Nombre de violences ne seraient donc jamais signalées. Mehmet, un habitant de Bobigny (Seine-Saint-Denis) âgé d'une vingtaine d'années, confie se propre expérience à franceinfo : "Si je vais voir des policiers pour leur expliquer que des collègues m'ont maltraité, ils vont juste se moquer de moi. Combien de fois, en me faisant contrôler, je me suis pris des coups dans les couilles !, s'indigne-t-il. Une fois, le policier m’a mis un doigt dans le cul et a rigolé quand j’ai protesté, en me disant que j'allais devoir m’y habituer parce que ça m’arriverait tous les jours si je finissais en prison. La vérité, c'est que pour beaucoup d'habitants de cités, la police est plus vue comme une menace que comme des personnes chargées de notre sécurité. On a peur d'eux. Et ils ont peur de nous."

"Ne pas tomber dans le piège de l'embrasement des quartiers"

Pour Gaye Traoré, c'est "la crainte" de passer un mauvais quart d'heure en se faisant contrôler qui a poussé son petit frère à se cacher dans un transformateur électrique, où il a trouvé la mort, le 27 octobre 2005, à Clichy-sous-Bois (Seine-Saint-Denis). Bouna n'avait alors que 15 ans. Pendant dix ans, la famille a tenté de faire condamner les policiers pour "non-assistance à personne en danger" et "mise en danger délibérée de la vie d'autrui". Mais le tribunal a prononcé une relaxe définitive en 2015.    

"Ça a été un combat de tous les jours pour connaître la vérité. Ça a été très dur. On avait l'impression qu'il n'y avait pas de justice ou qu'elle n'était pas la même pour nous", grince Gaye Traoré. Difficile pour lui d'être optimiste : "Depuis la mort de mon frère, les bavures se poursuivent. Et elles continueront, tant que la situation ne sera pas apaisée entre les jeunes de quartiers populaires et les policiers."

Même son de cloche du côté de Mohamed Mechmache. "La confiance entre les jeunes et la police est au plus bas", se désole cet ancien éducateur à Clichy-sous-Bois et membre de l'association AC Le Feu. Pendant les émeutes de 2005, il a passé toutes ses nuits à tenter d'apaiser la colère les jeunes de son quartier.

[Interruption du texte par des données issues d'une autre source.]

theorem record_wellFormed (i : Instr) : (record i).wellFormed = true := by
  have reg : ∀ r : RegIdx, r.toNat ≤ 31 := fun r => by have := r.isLt; omega
  have signed : ∀ {w : Nat} (v : BitVec w), -2 ^ (w - 1) ≤ v.toInt ∧ v.toInt < 2 ^ (w - 1) :=
    fun v => ⟨BitVec.le_toInt v, BitVec.toInt_lt⟩
  have unsigned : ∀ v : BitVec 12, (0 : Int) ≤ v.toNat ∧ (v.toNat : Int) < 4096 :=
    fun v => by have := v.isLt; omega
  cases i with
  | add d n m | sub d n m => simp [record, RawInstr.wellFormed, RawInstr.regs, RawInstr.immediate, reg]
  | addi d n k | subi d n k =>
    exact wellFormed_of_immediate _ _ _ (by simp [record, RawInstr.regs, reg]) rfl (unsigned k)
  | ldur t n o | stur t n o =>
    exact wellFormed_of_immediate _ _ _ (by simp [record, RawInstr.regs, reg]) rfl (signed o)
  | b k => exact wellFormed_of_immediate _ _ _ (by simp [record, RawInstr.regs]) rfl (signed k)
  | cbz t k | cbnz t k =>
    exact wellFormed_of_immediate _ _ _ (by simp [record, RawInstr.regs, reg]) rfl (signed k)
  | none => rfl
  | comment text => rfl

/-- A well-formed record is committed as its narrowing (R58, R80). -/
theorem validate_wellFormed (r : RawInstr) (h : r.wellFormed = true) : validate r = .ok (narrow r) := by
  unfold RawInstr.wellFormed at h
  rw [Bool.and_eq_true] at h
  have hfind : r.regs.find? (fun i => decide (31 < i)) = none := by
    rw [List.find?_eq_none]
    intro i hi
    have := List.all_eq_true.1 h.1 i hi
    simp at this ⊢
    omega
  unfold validate
  rw [hfind]
  dsimp only
  cases hi : r.immediate with
  | none => rfl
  | some p =>
    have h2 := h.2
    rw [hi] at h2
    dsimp only at h2 ⊢
    rw [if_pos h2]

/-- A natural number that fits a register field comes back from it. -/
theorem regField_toNat {k : Nat} (h : k ≤ 31) : (BitVec.ofNat 5 k).toNat = k := by
  simp; omega

/-- A number in the signed range of a field comes back from it (R63). -/
theorem signedField_toInt {w : Nat} {k : Int} (h0 : 0 < w) (h1 : -2 ^ (w - 1) ≤ k)
    (h2 : k < 2 ^ (w - 1)) : (BitVec.ofInt w k).toInt = k := by
  rw [BitVec.toInt_ofInt]
  have hp : (2 : Int) ^ w = 2 * 2 ^ (w - 1) := by
    obtain ⟨v, rfl⟩ : ∃ v, w = v + 1 := ⟨w - 1, by omega⟩
    simp [pow_succ]; ring
  rw [Int.bmod_eq_of_le] <;> push_cast <;> rw [hp] <;> omega

/-- A number in the range of imm12 comes back from it (R63). -/
theorem imm12_toNat {k : Int} (h1 : 0 ≤ k) (h2 : k < 4096) : ((BitVec.ofInt 12 k).toNat : Int) = k := by
  rw [BitVec.toNat_ofInt]; omega

/-- What well-formedness says of a record's registers and immediate (R57, R58). -/
theorem wellFormed_fields {r : RawInstr} (h : r.wellFormed = true) :
    (∀ i ∈ r.regs, i ≤ 31) ∧
      (∀ m k, r.immediate = some (m, k) → m.range.1 ≤ k ∧ k < m.range.2) := by
  unfold RawInstr.wellFormed at h
  rw [Bool.and_eq_true, List.all_eq_true] at h
  refine ⟨fun i hi => by simpa using h.1 i hi, fun m k hi => ?_⟩
  have h2 := h.2
  rw [hi] at h2
  exact (inRange_iff m k).1 h2

/-- Narrowing a well-formed record loses nothing (R60). -/
theorem record_narrow (r : RawInstr) (h : r.wellFormed = true) : record (narrow r) = r := by
  obtain ⟨hr, hk⟩ := wellFormed_fields h
  cases r with
  | add d n m | sub d n m =>
    simp [RawInstr.regs] at hr
    simp only [narrow, record, regField_toNat hr.1, regField_toNat hr.2.1, regField_toNat hr.2.2]
  | addi d n k | subi d n k =>
    have hi := hk _ _ rfl
    simp [RawInstr.regs] at hr
    simp only [narrow, record, regField_toNat hr.1, regField_toNat hr.2, imm12_toNat hi.1 hi.2]
  | ldur d n k | stur d n k =>
    have hi := hk _ _ rfl
    simp [RawInstr.regs] at hr
    simp only [narrow, record, regField_toNat hr.1, regField_toNat hr.2]
    rw [signedField_toInt (by decide) hi.1 hi.2]
  | b k =>
    have hi := hk _ _ rfl
    simp only [narrow, record]
    rw [signedField_toInt (by decide) hi.1 hi.2]
  | cbz d k | cbnz d k =>
    have hi := hk _ _ rfl
    simp [RawInstr.regs] at hr
    simp only [narrow, record, regField_toNat hr]
    rw [signedField_toInt (by decide) hi.1 hi.2]
  | none => rfl
  | comment t => rfl

/-- A parsed line with an immediate: the range check decides (R80). -/
theorem commitLine_immediate (r : RawInstr) (m : Mnemonic) (k : Int) (hr : ∀ i ∈ r.regs, i ≤ 31)
    (hi : r.immediate = some (m, k)) :
    commitLine r =
      if m.range.1 ≤ k ∧ k < m.range.2 then .ok (narrow r) else .error (.rangeError m k) := by
  have hf : r.regs.find? (fun i => decide (31 < i)) = none := by
    rw [List.find?_eq_none]
    intro i h
    have := hr i h
    simp only [decide_eq_true_eq]
    omega
  unfold commitLine validate
  rw [hf, hi]
  by_cases hk : m.range.1 ≤ k ∧ k < m.range.2
  · simp [inRange_iff, hk]
  · simp [inRange_iff, hk, Invalid.toParseError]

/-! Trimming and case-folding (R71) -/

/-- White space in front is skipped. -/
theorem skipBlanks_append (u v : Text) (h : ∀ c ∈ u, Config.isBlank c = true) :
    skipBlanks (u ++ v) = skipBlanks v := by
  unfold skipBlanks
  rw [List.dropWhile_append_of_pos h]

/-- Folding a character is the library's lower case. -/
theorem foldChar_eq_toLower (c : Char) : foldChar c = c.toLower := by
  by_cases h : 'A' ≤ c ∧ c ≤ 'Z'
  · have h1 : 65 ≤ c.toNat := h.1
    have h2 : c.toNat ≤ 90 := h.2
    have all : ∀ n : Nat, n ≤ 90 → 65 ≤ n →
        foldChar (Char.ofNat n) = (Char.ofNat n).toLower := by
      intro n hn hn'
      interval_cases n <;> decide
    simpa [Char.ofNat_toNat] using all c.toNat h2 h1
  · rw [foldChar, if_neg h]
    unfold Char.toLower
    split
    · rename_i g
      exact absurd ⟨g.1, g.2⟩ h
    · rfl

/-- A trimmed line neither begins nor ends with white space. -/
theorem trim_ends (u : Text) : (∀ c ∈ (trim u).head?, Config.isBlank c = false) ∧
    (∀ c ∈ (trim u).getLast?, Config.isBlank c = false) := by
  have hsb : ∀ u : Text, ∀ c ∈ (skipBlanks u).head?, Config.isBlank c = false := by
    intro u
    induction u with
    | nil => simp [skipBlanks]
    | cons a u ih =>
      unfold skipBlanks at ih ⊢
      rw [List.dropWhile_cons]
      split
      · exact ih
      · rename_i h; intro c hc; simp at hc; subst hc; simpa using h
  refine ⟨?_, ?_⟩
  · intro c hc
    unfold trim at hc
    -- reverse (dropWhile (reverse v)) is a prefix of v
    have hpre : (skipBlanks (skipBlanks u).reverse).reverse <+: skipBlanks u := by
      rw [← List.reverse_suffix, List.reverse_reverse]; exact List.dropWhile_suffix _
    obtain ⟨t, ht⟩ := hpre
    apply hsb u c
    rw [← ht]
    rw [Option.mem_def] at hc
    rw [Option.mem_def, List.head?_append, hc]; rfl
  · intro c hc
    unfold trim at hc
    rw [List.getLast?_reverse] at hc
    exact hsb _ c hc

/-- Folding a character keeps white space and the comment marker's slash what they are, and twice is
once. -/
theorem foldChar_spec (c : Char) :
    Config.isBlank (foldChar c) = Config.isBlank c ∧ foldChar (foldChar c) = foldChar c ∧
      (foldChar c = '/' ↔ c = '/') := by
  by_cases h : 'A' ≤ c ∧ c ≤ 'Z'
  · have h1 : 65 ≤ c.toNat := h.1
    have h2 : c.toNat ≤ 90 := h.2
    have : ∀ n : Nat, n ≤ 90 → 65 ≤ n →
        (Config.isBlank (foldChar (Char.ofNat n)) = Config.isBlank (Char.ofNat n) ∧
        foldChar (foldChar (Char.ofNat n)) = foldChar (Char.ofNat n) ∧
        (foldChar (Char.ofNat n) = '/' ↔ Char.ofNat n = '/')) := by
      intro n hn hn'; interval_cases n <;> decide
    have := this c.toNat h2 h1
    simpa [Char.ofNat_toNat] using this
  · have e : foldChar c = c := by simp [foldChar, h]
    rw [e, e]; exact ⟨rfl, rfl, Iff.rfl⟩

/-- Skipping white space and folding commute. -/
theorem skipBlanks_fold (u : Text) : skipBlanks (fold u) = fold (skipBlanks u) := by
  induction u with
  | nil => rfl
  | cons c u ih =>
    unfold skipBlanks fold at ih ⊢
    simp only [List.map_cons, List.dropWhile_cons, (foldChar_spec c).1]
    split
    · exact ih
    · rfl

end Sys2Proof.Machine
end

Une voiture brûlée après des heurts avec la police, le 7 février 2017, à Aulnay-sous-Bois (Seine-Saint-Denis).  (GEOFFROY VAN DER HASSELT / AFP)

A l'époque, il était parvenu à ramener le calme en convainquant Nicolas Sarkozy - alors ministre de l'Intérieur - d'évacuer les CRS qui quadrillaient le quartier. "Dix ans plus tard, la colère des jeunes d'Aulnay est toujours légitime. Mais il ne faut pas tomber dans le piège de l'embrasement des quartiers. Nous sommes à trois mois des élections, et ça pourrait avoir des conséquences terribles."